Het zijn de eerste sluizen stroomafwaarts die ze meemaken en ze zijn daar nog niet goed op ingespeeld. Bovendien liggen de bolders om aan te leggen voor hun zo lastig dat het moeilijk voor ze is om de schuifstangen te bedienen, dus dat doe ik maar.
Ondertussen wordt ook in dit kanaal de waterplantengroei hoe langer hoe dichter.
Onze snelheid neemt af en vlak voor de laatste sluis voor Toul ligt de Australische boot plotseling dwars op het kanaal. Met veel motorgeweld en zwarte uitlaatrook komt de boot weer in het gareel en vaart de sluis in. Het blijkt dat de schroef praktisch onklaar is door de waterplanten en er moet snel aangelegd worden om het euvel te verhelpen.
Gelukkig is vlak na de sluis een jachthaven waar we beiden met enige moeite aanmeren.
Eerst even bij hen buurten en een biertje drinken.
Vervolgens aangemeld bij de Capitainerie, voorlopig voor een avond, en opgezocht waar de douches zijn want daar zijn we wel aan toe.
Teruggekomen op de boot heb ik de stoute schoenen aangetrokken, en meteen ook maar mijn zwembroek, om onze schroef te gaan inspecteren.

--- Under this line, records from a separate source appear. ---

-- ==== Sys2Proof/Laws/Decode.lean ====
section
/-! SUPPORT. The laws of the opcode table, the decoder and the encoder. -/

namespace Sys2Proof

theorem toNat_word16 (h l : Byte) : (word16 h l).toNat = h.toNat * 256 + l.toNat := by
  have hh : h.toNat < 256 := h.isLt
  have hl : l.toNat < 256 := l.isLt
  simp only [word16, BitVec.toNat_ofNat]
  omega

theorem toNat_loByte (w : Addr) : (loByte w).toNat = w.toNat % 256 := by simp [loByte]

theorem toNat_hiByte (w : Addr) : (hiByte w).toNat = w.toNat / 256 := by
  have : w.toNat < 65536 := w.isLt
  simp only [hiByte, BitVec.extractLsb'_toNat, Nat.shiftRight_eq_div_pow]
  omega

@[simp] theorem loByte_word16 (h l : Byte) : loByte (word16 h l) = l := by
  have hl : l.toNat < 256 := l.isLt
  apply BitVec.eq_of_toNat_eq
  rw [toNat_loByte, toNat_word16]
  omega

@[simp] theorem hiByte_word16 (h l : Byte) : hiByte (word16 h l) = h := by
  have hl : l.toNat < 256 := l.isLt
  apply BitVec.eq_of_toNat_eq
  rw [toNat_hiByte, toNat_word16]
  omega

@[simp] theorem word16_hiByte_loByte (w : Addr) : word16 (hiByte w) (loByte w) = w := by
  apply BitVec.eq_of_toNat_eq
  rw [toNat_word16, toNat_hiByte, toNat_loByte]
  omega

@[simp] theorem toNat_zext16 (b : Byte) : (zext16 b).toNat = b.toNat := by
  have : b.toNat < 256 := b.isLt
  simp only [zext16, BitVec.toNat_setWidth]
  omega

/-- Every row of the opcode table is well-formed (30_encoding.md R108 items b and c). -/
theorem opcodeTable_wf : ∀ row ∈ opcodeTable, row.wf = true := by
  have h : opcodeTable.all OpRow.wf = true := rfl
  exact List.all_eq_true.mp h

theorem lookup_mem {op : Byte} {row : OpRow} (h : lookup op = some row) : row ∈ opcodeTable :=
  List.mem_of_find?_eq_some h

theorem lookup_opcode {op : Byte} {row : OpRow} (h : lookup op = some row) : row.opcode = op := by
  simpa using List.find?_some h

/-- The cycle numbers of a row that a lookup finds (49_driver_cycle.md R256). -/
theorem lookup_cycles {op : Byte} {row : OpRow} (h : lookup op = some row) :
    2 ≤ row.minc ∧ row.minc ≤ row.maxc ∧ row.maxc ≤ 7 := by
  have hwf := opcodeTable_wf row (lookup_mem h)
  simp only [OpRow.wf, Bool.and_eq_true, decide_eq_true_eq] at hwf
  exact ⟨hwf.1.1.1, hwf.1.1.2, hwf.1.2⟩

theorem operandFits_zero : operandFits 0 0#16 = true := by decide

theorem operandFits_zext16 (b : Byte) : operandFits 1 (zext16 b) = true := by
  have : b.toNat < 256 := b.isLt
  simpa [operandFits] using this

theorem operandFits_two (w : Addr) : operandFits 2 w = true := by
  have : w.toNat < 65536 := w.isLt
  simpa [operandFits] using this

/-- What a successful decode of an opcode byte with its operand bytes found: the row of that byte. -/
theorem decode_ok {op : Byte} {rest more : List Byte} {i : Instr} (h : decode (op :: rest) = .ok (i, more)) :
    ∃ row, lookup op = some row ∧ ∃ b1 b2, i = row.build b1 b2 := by
  cases hrow : lookup op with
  | none => simp [decode, hrow] at h
  | some row =>
    refine ⟨row, rfl, ?_⟩
    simp only [decode, hrow] at h
    split at h <;> first | exact ⟨_, _, ((Prod.mk.inj (Except.ok.inj h)).1).symm⟩ | cases h

/-- Three bytes are enough for every opcode: a fetch is refused only for a byte that has no row. -/
theorem decode_three (op b1 b2 : Byte) :
    (lookup op = none ∧ decode [op, b1, b2] = .error (.illegalOpcode op)) ∨
      ∃ row i more, lookup op = some row ∧ decode [op, b1, b2] = .ok (i, more) := by
  cases h : lookup op with
  | none => exact .inl ⟨rfl, by simp [decode, h]⟩
  | some row =>
    refine .inr ⟨row, ?_⟩
    cases hf : row.form.format <;> simp [decode, h, hf]

end Sys2Proof
end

Er kwam wel een pedaalemmerzak vol zooi vanaf en ook nog een lengte vislijn. Gelukkig hebben wij een Molenmesje aan boord dat alweer zijn goede diensten bewees.
Na de gedane klus wilde ik even doorzwemmen naar onze Australische vrienden. Ze liggen een paar boten verder, en de weg erheen is dichtgegroeid met waterplanten. ‘Wil je niet even over de steiger?’ oppert Kaja nog, maar eigenwijs als ik ben kies ik mijn weg door het waterstruweel.
Nu heb ik al opgemerkt dat zwemmen niet mijn favoriete sport is en de laatste keer dat ik echt gezwommen heb is ook alweer enkele jaren terug. (Ik was dat leptosome jongetje wat je aan de kant van het zwembad ziet, rillend van de kou. Altijd als ik het water inga moet ik weer denken aan de schoolzwemles in het zwembad ‘de Regentes’ in den Haag ‘s-morgens vroeg, een zweminstructeur met een lange ‘zwemhaak’ en Fred met een gordel met kurkjes om zijn middel, niet bang voor het water maar bang voor de kou. Af en toe werd de ‘zwemhaak’ tussen de kurkriem en je rug gehaakt om je te manen sneller te zwemmen of beter je hoofd boven water te houden.)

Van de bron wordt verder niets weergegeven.